Re: RAID6 growing interrupted, array won't assemble or resume growing
From: Nic Wolfe <hidden>
Date: 2013-06-07 04:15:22
My original post had an error - sda is my boot drive, it's not part of
the array. The 6th drive is as follows:
/dev/sdg:
Magic : a92b4efc
Version : 00.91.00
UUID : 4672ced4:81401dbc:52723fc8:3fe02f5a (local to host MidgetNAS)
Creation Time : Wed Jun 2 21:11:18 2010
Raid Level : raid6
Used Dev Size : 1953431488 (1862.94 GiB 2000.31 GB)
Array Size : 7813725952 (7451.75 GiB 8001.26 GB)
Raid Devices : 6
Total Devices : 6
Preferred Minor : 1
Reshape pos'n : 677888 (662.11 MiB 694.16 MB)
Delta Devices : 1 (5->6)
Update Time : Mon Oct 22 21:08:29 2012
State : clean
Active Devices : 1
Working Devices : 1
Failed Devices : 4
Spare Devices : 0
Checksum : 146beaa7 - correct
Events : 0.1323362
Chunk Size : 64K
Number Major Minor RaidDevice State
this 5 65 0 5 active sync
0 0 0 0 0 removed
1 1 0 0 1 faulty removed
2 2 0 0 2 faulty removed
3 3 0 0 3 faulty removed
4 4 0 0 4 faulty removed
5 5 65 0 5 active sync
Your reshape is barely started. Presumably you specified a --backup clause in the original --grow command. You will need that file.
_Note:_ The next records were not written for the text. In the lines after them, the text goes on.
/-! ## Atomics with return -/

/-- The operands of an atomic are an element of `n` bytes at an address. -/
def State.atomicReq (s : State) (d : Reg) (la : BitVec 4) (r : Req) (acc : Acc) (write : Bool) : Res :=
  match (s.me.thr s.lv).hold with
  | .answered _ => .done s
  | _ =>
    if r.va.toNat % r.n ≠ 0 then .trap s tALIGN r.va
    else
      match s.place acc false r.va with
      | (.trap c v, _) => .trap s c v
      | (.sys _, _) => .trap s tAPERTURE r.va
      | (.page v w, t) => .page t v acc w false
      | (.wait, _) => .stall
      | (.loc l, t) =>
        if write && s.overBarrier l r.n then .trap s tCLOBBER r.va
        else if s.ownScore l r.n || s.rmwAwaited l r.n then .stall
        else
          let held := l.isGlob || l.acrossFrom s.cur
          let cls := match r.op with | .xrnd _ _ _ _ => PCls.xrnd | _ => .mem
          let p := { t.newPend (greg t.lv d.toNat) la.toNat 1 cls 0 with acc := bit held }
          let t := (t.enterPend p).send { r with loc := l, pend := some p.id }
          if held then .wait t (.access p.id) else .done t

/-- AMOADD to AMOCAS (R249). -/
def execAmo (gu : Guard) (la ty : BitVec 4) (op : RmwOp) (h : Hint) (d a b c : Reg) (len : Nat) (off : Word) (s : State) : Out :=
  let n := if ty = 12 then 8 else 4
  s.runs { len := len, on := s.guard gu, rs := [a.toNat, b.toNat, c.toNat], ws := [d.toNat], long := true } (fun s =>
    s.atomicReq d la
      { op := .amo op ty.toNat, va := s.src a + off, n := n, data := BitVec.ofNat 1024 ((s.src b).toNat % 2 ^ (8 * n)),
        cmp := word ((s.src c).toNat % 2 ^ (8 * n)), hint := h, sext := ty != 15 } 3 true)

/-! ## Reductions -/

/-- Has the core an access to the line that is not performed, or a write to it that is not acknowledged (R274, R275)? -/
def State.linePending (s : State) (line : Nat) : Bool :=
  s.flight.any (fun r => r.core == s.cur && !(r.performed && r.op.isRead) &&
    match r.loc with | .glob pa => lineOf pa == line | _ => false)

/-- Does a line held update-only take this reduction as it stands (R250)? -/
def ULine.takes (u : ULine) (op : ReqOp) : Bool :=
  match op with
  | .rd o ty => !u.xacc && u.op == o && u.ty == ty
  | .xadd _ => u.xacc
  | _ => false

/-- A fresh update-only line: every element at the identity (R250). -/
def freshU (line : Nat) (op : ReqOp) : ULine :=
  match op with
  | .rd o ty =>
    let w := bitsOf ty
    { line := line, op := o, ty := ty, data := ofLanes w ((List.range (1024 / w)).map (fun _ => rmwIdentity o ty)) }
  | _ => { line := line, xacc := true }

/-- Apply a reduction of `n` bytes at byte `i` of the line; `who` is the thread to hear of a poisoned combine. -/
def ULine.apply (u : ULine) (op : ReqOp) (i n : Nat) (x : Nat) (who : List (Nat × Bool)) : ULine :=
  let old := vecBytes u.data i n
  let new := match op with
    | .rd o ty => (rmwNew o ty old x 0).getD old
    | .xadd ty => xaccAdd false old (xaddTerm ty (word x))
    | _ => old
  { u with data := blend u.data (atByte new i) (byteMask i n), owners := who.filter (fun w => !u.owners.contains w) ++ u.owners }

/-- A bay opens a line update-only: its clean copy is dropped, no older answer brings it back, and it registers with the
home slice. -/
def State.openU (s : State) (bk : Nat) (u : ULine) : State :=
  let s := s.l1Clean bk (fun l => l == u.line)
  let s := s.updBay bk (fun b => { b with u := { u with stamp := s.stepNo } :: b.u })
  let k := homeSlice (u.line * 128)
  let sl := s.slice k
  s.setSlice k { sl with holders := sl.holders ++ [(u.line, bk)] }

/-- Is a line known to be poisoned at its home slice? -/
def State.knownBad (s : State) (line : Nat) : Bool :=
  match s.cline? line with
  | some c => c.poison
  | none => s.poisoned line

/-- A reduction to a global HBM line that may be changed now: in the bay's update-only line, or, when eight bays
hold the line, at the home slice (R250). On a line known to be poisoned the failure is reported at once, on one that
proves poisoned when the copies are combined, then (R248). DEDUCED (log entry 25). -/
def State.reduceGlob (s : State) (r : Req) (pa : Nat) : State :=
  let bk := bayOf s.cur
  let line := lineOf pa
  let bad := s.knownBad line
  let who := if bad then [] else [(s.cur, s.lv)]
  let x := r.data.toNat
  let s := if bad then s.addFail s.cur s.lv (.glob pa) true else s
  let s := match (s.bay bk).uline? line with
    | some u => if u.takes r.op then s else s.combine line [bk]
    | none => s
  match (s.bay bk).uline? line with
  | some _ =>
    let use : ULine → ULine := fun u => { u.apply r.op (pa % 128) r.n x who with stamp := s.stepNo }
    s.updBay bk (fun b => { b with u := updFirst (fun u => u.line == line) use b.u })
  | none =>
    if (s.holdersOf line).length < 8 then s.openU bk ((freshU line r.op).apply r.op (pa % 128) r.n x who)
    else s.send r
Embarrassingly I have no backup file from the grow operation.
Modern mdadm should be able to force assemble this and continue without problems. Rather than operate within a questionable environment, I would strongly encourage you to perform the forced assembly with a recent live cd. I personally use "SystemRescueCD", and I know it has the appropriate kernel support and tools. But. You need to share more information about your hardware problems. Dmesg, etc. There are commonly-encountered configuration problems that appear to be mysterious drive failures. If you know all about error recovery control, please elaborate. Otherwise, please share the output of "smartctl -x /dev/sdX" for all of your member devices.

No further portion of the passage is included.